The Rays were the first team to do it and now the Dodgers have joined them in what seems to be a new trend. The idea is to start a relief pitcher to pitch the first inning and maybe even part of the second then bring in your actual “starting” pitcher after that.
The Rays are the team that seems to make sense as the first team to try this. They are a smaller market team who isn’t really competing for the playoffs this year and won’t get a ton of fan push-back if the idea blows up. The Dodgers however, are a huge market team with a very large payroll and the fans expect success. A lot more attention is drawn to a decision like this from them. The Dodgers struggled to start the season, but they are playing well now and it’ll be interesting if they keep this strategy up in a pennant race.
So what is the logic behind doing this? It’s pretty simple. Statistically, opposing teams hit the pitchers the best the third time they face the pitcher in a game. Which makes sense because hitters are seeing more pitches from the same pitcher. That makes the third time through the batting order the most dangerous for pitchers. The most dangerous hitters in the batting order typically bat at the top of the order. If you start a relief pitcher then when your actual starter comes in for the second or third inning, he will face hitters lower in the order first. This is important because that third time through he will face the weaker hitters first. The starter may actually be able to pitch longer if he were to get replaced against the tougher hitters the third time through.

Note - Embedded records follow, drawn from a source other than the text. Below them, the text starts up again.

/-- What an instruction's body does. -/
inductive Res where
  /-- retires; the lanes in `keep` do not advance -/
  | done (s : State) (keep : List Nat)
  /-- retires after a transfer of the lanes in `keep` into a block -/
  | jump (s : State) (keep : List Nat)
  /-- takes a trap, in the given state -/
  | trap (s : State) (t : TrapReq)
  /-- waits at the instruction, which issues again -/
  | wait (why : Why) (s : State)
  /-- meets page faults: pages, first faulting address, faulting lanes, and the cause that each lane meets (R275) -/
  | fault (pages : List (Nat × Bool)) (first : Nat) (lanes : List Nat) (laneCause : List (Nat × Nat))
  deriving DecidableEq, Repr

/-! ### The checks at issue -/

/-- A matrix or tensor instruction may name the format under the contract (R124). -/
def formatUnder (contract fmt : Nat) : Bool :=
  if fmt == 4 || fmt == 5 then 0x300 ≤ contract else if fmt == 6 then contract == 0x400 else true

/-- The table of special registers (R298): its numbers, and those of per-lane registers. -/
def sregListed (n : Nat) : Bool := n ≤ 0x20
def sregPerLane (n : Nat) : Bool := n < 2

/-- The word is legal in this grid and wave (R59, R69, R86, R124, R298). -/
def legalHere (s : State) (i : Instr) : Bool :=
  i.wellFormed &&
  (match i with
   | .mma f | .mmas f => formatUnder s.contract f.fa.toNat && formatUnder s.contract f.fb.toNat
   | .sclq f => formatUnder s.contract f.fmt.toNat
   | .vtos f => f.lane.toNat < s.cur.width
   | .vvote f => f.minor != 2 || s.cur.width != 64 || f.vd.toNat % 2 == 0
   | .rdsr f => sregListed f.num.toNat && (f.vec || !sregPerLane f.num.toNat)
   | .wrsr f => f.num == 0x20
   | _ => true)

/-- Info A of R406. -/
def regInfo (kind num : Nat) : Nat := num + kind * 1024

/-- The first register above the allotment (R28, R406). -/
def overAllotment (s : State) (ops : List Opd) : Option Nat :=
  ops.findSome? (fun o =>
    let limit := if o.kind == 2 then (s.gridOf s.cur).p.acc else s.cur.alloc
    if o.kind != 1 && limit < o.num + o.cnt then some (regInfo o.kind (max o.num limit)) else none)

/-- The first empty register of an operand (R30). -/
def emptyReg (w : Wave) (o : Opd) : Option Nat :=
  ((List.range o.chk).map (fun k => o.num + k)).find? (fun r =>
    match o.kind with
    | 0 => w.vEmpty.contains r
    | 1 => w.sEmpty.contains r
    | _ => false)

/-- The first empty mode-1 source (R32, R406). -/
def emptyTrap (w : Wave) (ops : List Opd) : Option Nat :=
  ops.findSome? (fun o => if o.src && o.mode1 then (emptyReg w o).map (regInfo o.kind) else none)

/-- Some source or destination is empty, so the wave waits (R32, R33). -/
def mustWait (w : Wave) (ops : List Opd) : Bool := ops.any (fun o => (o.src || o.dst) && (emptyReg w o).isSome)

/-- Every destination lies in the proposal window (R251). -/
def dstsInWindow (w : Wave) (ops : List Opd) : Bool :=
  ops.all (fun o => !(o.dst && o.kind == 0) || (List.range o.cnt).all (fun k => w.inWindow (o.num + k)))

/-- The lanes whose elements of a source register an instruction reads on behalf of an active lane. -/
def Instr.readLanes (w : Wave) (i : Instr) (act : List Nat) (l r : Nat) : List Nat :=
  let members (m : Word64) : List Nat := w.liveLanes.filter (fun l => tbit m l)
  match i with
  | .vshfl f => (if r == f.vb.toNat then [l] else []) ++
      (if f.va.toNat ≤ r && r < f.va.toNat + two f.ty.wide then [w.shflLane f l] else [])
  | .vbcast f => [(w.getS f.vb.toNat).toNat % w.width]
  | .vred f => members (w.getS f.vb.toNat)
  | .vscan f => (members (w.getS f.vb.toNat)).filter (fun m =>
      if 8 ≤ f.minor.toNat then (w.lane m).tid < (w.lane l).tid else (w.lane m).tid ≤ (w.lane l).tid)
  | .vtos f => [f.lane.toNat]
  | .sld _ | .sst _ => [w.lowestTid act]
  | _ => [l]

/-- A lane reads a register element that holds an uncorrectable error (R211). -/
def readsError (w : Wave) (i : Instr) (ops : List Opd) (act : List Nat) (l : Nat) : Bool :=
  !w.regErr.isEmpty &&
  ops.any (fun o => o.src && o.kind == 0 && (List.range o.cnt).any (fun k =>
    let r := o.num + k
    (Instr.readLanes w i act l r).any (fun m => w.regErr.contains (m, r) &&
      !(Instr.usesBank i && w.inWindow r && (w.lane m).written.contains (r - w.pbase)))))

/-- Elements of accumulator tiles of the team that an instruction reads: tile and the elements' numbers (R166, R169, R176). -/
def Instr.tilesRead (s : State) (i : Instr) (act : List Nat) : List (Nat × (Nat → Bool)) :=
  let t := s.teamOf s.cur
  let pair (acc : Nat) : Bool := (mgetD (s.coreAt t.core).tiles (t.tileBase + acc) Tile.zero).tag == .f64
  let both (acc : Nat) (two : Bool) (p : Nat → Bool) : List (Nat × (Nat → Bool)) := (acc, p) :: (if two then [(acc + 1, p)] else [])
  match i with
  | .mma f | .mmas f =>
    let m := shapeM f.shape.toNat
    if f.z then [] else both f.acc.toNat (f.fc == 0) (fun e => e / 64 < m && e % 64 < m)
  | .accst f => both f.acc.toNat (f.fmt == 0 && pair f.acc.toNat) (fun _ => true)
  | .accstReg f => [(f.acc.toNat, fun e => act.any (fun l => e / 64 == (s.cur.getS f.sb.toNat).toNat + l))]
  | _ => []

/-- The instruction reads an element of a tile that holds an uncorrectable error, which no entry of the engine's queue will write
anew (R211). -/
def readsBadTile (s : State) (i : Instr) (act : List Nat) : Bool :=
  let t := s.teamOf s.cur
  let c := s.coreAt t.core
  (Instr.tilesRead s i act).any (fun r =>
    let x := mgetD c.tiles (t.tileBase + r.1) Tile.zero
    x.bad.any r.2 && !c.engine.any (fun e => e.who.grid == t.grid && e.who.team == t.idx && (e.tile == r.1 || e.tile + 1 == r.1) &&
      (match e.op with | .accld .. | .acczero _ => true | .mma f .. => f.z | _ => false)))

/-- Outcome of the checks at issue. -/
inductive Gate where
  /-- no lane issues -/
  | idle
  | trap (cause infoA : Nat) (lanes : List Nat)
  | wait
  /-- active lanes that read an element with an uncorrectable error, of a register or a tile (R211) -/
  | regError (lanes : List Nat)
  /-- issuing set and active lanes -/
  | go (iss act : List Nat)
  deriving DecidableEq, Repr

The graph below shows the MLB batting average for the entire league broken down by the different times the batter is facing the same opponent in the same game. The graph shows each season over the last four complete seasons and 2018 so far. As you can see there is a clear difference in each plate appearance. Batters are more likely to get hits the more they face the same pitcher.
Another advantage to this idea is the manager can get the match-up he wants with whichever reliever he chooses because he knows for sure which batters he will face. Usually, you cannot plan out in advance which batters will be up in a certain inning. For example, if the team you’re playing has 2 good lefties batting at the top of the lineup, you could start a left-handed reliever in order to get the match-up you want. You are not guaranteed that opportunity later on in the game. In addition, the second time those top hitters come up they will have to adjust to a different pitcher than the first time.
The Rays have been doing this basically at the 4 and 5 spots of their starting rotation. They start Chris Archer, Blake Snell and Nate Eovaldi at the 1-3 spots. Then they go with the “opener” for the 4 and 5 spots in the rotation and then use Austin Pruitt and Ryan Yarbrough as the second pitchers on those days. The Rays even had a game on May 25th where they started Sergio Romo, who only went 0.1 innings. Vidal Nuno then pitched 3 innings and Austin Pruitt pitched the last 5.2 innings and got the save. Below is a section of the Rays box score from their June 7th game against the Mariners. This graph illustrates what the order of appearance looks like for the Rays in these opener games.
Since the Rays have employed this tactic they are 2-5 in games started by the opener and 4-5 in games started by a traditional starting pitcher. It’s important to take into account these traditional starting pitchers are also the better pitchers on the Rays. Would it be more successful with an ace like Chris Archer pitching on the second part of the opener games? The Rays are also 29-35 overall, so it’s hard to tell if this could be successful with a better team. When looking specifically in games as an opener, these Rays pitchers have an ERA of 9.58, which is terrible. However, it is a small sample and is not the world’s best pitchers (it’s Sergio Romo, Ryne Stanek and Jonny Venters once). In addition, they are facing the opposing team’s best hitters. At the same time, the Rays’ pitchers following the openers have an ERA of 3.04 in the same games. In this small amount of time it seems that the first inning is definitely more difficult, but it makes the game easier on the actual starting pitcher coming in later. Maybe if a team starts a reliever with better stuff or more velocity than the Rays have, this could be an effective strategy.
On June 1st, the Dodgers tried this approach with Scott Alexander. He gave up 1 run in 1 ⅓ innings, but the Dodgers won the game. Then on June 7th against the Pirates, the Dodgers had a complete bullpen game. They pitched 9 different pitchers over 9 innings, no one more than 2 innings. A complete bullpen game and they won the game 8-7. This may have been more due to starting pitching injuries, but nevertheless it is interesting.
We’ll continue to watch and see if anyone else uses this and how it continues to work for the Rays.